Our protocol provides a comprehensive, unobtrusive, and accurate way to describe how people can engage with online communities while they're recovering from drug and alcohol addiction. This technique goes beyond the self-reported approach that's been used in previous studies, allowing us to measure more implicit markers of recovery. Before beginning the extraction, load the required functions, datasets, or compiled code that allow users to analyze, transform or extract data in R, and load the external retention and user data into R, as a data frame from a CSV file.
When all of the packages have been loaded, use the get group function from R Facebook to extract data from the social media page of the community of interest, and save the data as a data frame. Using the get posts function from R Facebook, along with the just-extracted post IDs, extract the data about post likes made on the page. Using the get posts function from R Facebook and the extracted post IDs, extract data on the comments made on each post, and save this data as a data frame.
Using the comment IDs, extract data on the comment likes made on each post, and save this data as a data frame. Then, combine the posts, post likes, comments, and comment likes data into one data frame, and add a monthly breakdown. To calculate the social media activity made and received by each client, calculate the number of posts, comments, post likes, and comment likes made by each client, and the number of posts, comments, post likes, and comment likes received by each client.

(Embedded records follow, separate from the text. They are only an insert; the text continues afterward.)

-- ==== Sys2Proof/Machine/Transactions.lean ====
section
/-! DEFINITION. The block's interface: the host's atomic transactions between steps (spec/00_scope.md R7;
log 18), and a host's run as a list of them. -/

namespace Sys2Proof.Machine

/-- `load` writes the bytes at 0x200, 0x201, … and nothing else, after the size check (R335). -/
def load (bytes : List Byte) (s : State) : Host.Outcome State Fault Refusal :=
  if bytes.length > PROG_MAX then .fault (.programTooLarge bytes.length)
  else .next (s.pokeAll PROG_BASE bytes)

/-- A timer's tick: less one, floored at 0 (R223). -/
def tickDown (b : Byte) : Byte := if b.toNat > 0 then b - 1 else b

/-- `tick_timers()` (R223), in every mode. -/
def tickTimers (s : State) : State := { s with dt := tickDown s.dt, st := tickDown s.st }

/-- `set_key_state(k, p)` (R203), in every mode. -/
def setKeyState (k : KeyCode) (p : Bool) (s : State) : State :=
  { s with
    edge := if p && !s.keys.get k then s.edge.set k.val true k.isLt else s.edge
    keys := s.keys.set k.val p k.isLt }

/-- `display_snapshot()` (R182). -/
def displaySnapshot (s : State) : Display := s.disp

/-- `sound_timer_active()` (R224). -/
def soundTimerActive (s : State) : Bool := s.st != 0

/-- What `step()` returned when it left this state (R85, R302, R306): `none` for Ok, the fault record for
Err. A step returns Err exactly when it leaves mode Faulted. -/
def stepResult (s : State) : Option FaultRecord :=
  match s.mode with
  | .faulted => s.fault
  | .running => none
  | .waitingForKey _ => none

/-- The transactions of R7. -/
inductive Transaction where
  | step
  | load (bytes : List Byte)
  | tickTimers
  | setKeyState (k : KeyCode) (pressed : Bool)
  | displaySnapshot
  | soundTimerActive
  deriving DecidableEq, Repr

/-- What a transaction returns to the host (R7). -/
inductive Reply where
  | ok
  | stepFault (record : FaultRecord)
  | failed (f : Fault)
  | refusedStep (r : Refusal)
  | snapshot (d : Display)
  | active (b : Bool)
  deriving DecidableEq, Repr

/-- The reply to `step()` that left a state. -/
def stepReply (s : State) : Reply :=
  match stepResult s with
  | none => .ok
  | some r => .stepFault r

/-- One transaction: the state after it and its reply. A call that fails leaves the state as it was. -/
def transact (a : Transaction) (s : State) : State × Reply :=
  match a with
  | .step =>
    match step s with
    | .next t => (t, stepReply t)
    | .fault f => (s, .failed f)
    | .refused r => (s, .refusedStep r)
  | .load bytes =>
    match load bytes s with
    | .next t => (t, .ok)
    | .fault f => (s, .failed f)
    | .refused r => (s, .refusedStep r)
  | .tickTimers => (tickTimers s, .ok)
  | .setKeyState k p => (setKeyState k p s, .ok)
  | .displaySnapshot => (s, .snapshot (displaySnapshot s))
  | .soundTimerActive => (s, .active (soundTimerActive s))

/-- A host's run: transactions in the order the host issues them (R71, R338). -/
def runHost : List Transaction → State → State
  | [], s => s
  | a :: rest, s => runHost rest (transact a s).1

end Sys2Proof.Machine
end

Join the data frame of the social media activity made and received by each client to the retention data frame, and calculate the difference between posts and comments with likes and no likes, and the difference between posts with comments and no comments. Join the likes difference data to the retention data, and the comments difference data to the retention data. Calculate all of the likes made by each client, and all of the likes received by each client.
Then, identify which users did not participate in the social media group. To conduct a social network analysis, create an edge list of relationships within the social network, based on liking posts and comments and commenting on posts by looking at two columns within the dataset. The first column contains the anonymous ID of the person making the post, while the second column contains the anonymous ID of the person liking or commenting on the post.
Next, create a vertex list of all the individuals in the group by converting the two columns in the list of relationships into one column, and removing any duplicate anonymous IDs, so that only the unique anonymous ID is left. Using the graph data frame and get adjacency functions in the igraph package, create graph and graph matrix objects from the edge and vertex lists. Then, use the degree and betweenness functions from the igraph package, to obtain the network degree and betweenness statistics of the online group.
To conduct a computerized linguistic analysis in the Linguistic Inquiry Word Count software, export the textual social media data and post comment ID column into CSV files. Import the CSV files of the textual social media data into the Linguistic Inquiry Word Count or LIWC software, by clicking analyze text, Excel CSV file, and the column containing the posts and comments to select the text to be analyzed. After LIWC has completed analyzing the textual data, save the output as a new CSV file.
Import the LIWC results CSV file into R, and merge the results with existing data. The data will be matched by the post comment ID column, which exists in both LIWC and the existing data frames. Calculate the total LIWC scores for each user in posts and comments, and join these scores to the retention data.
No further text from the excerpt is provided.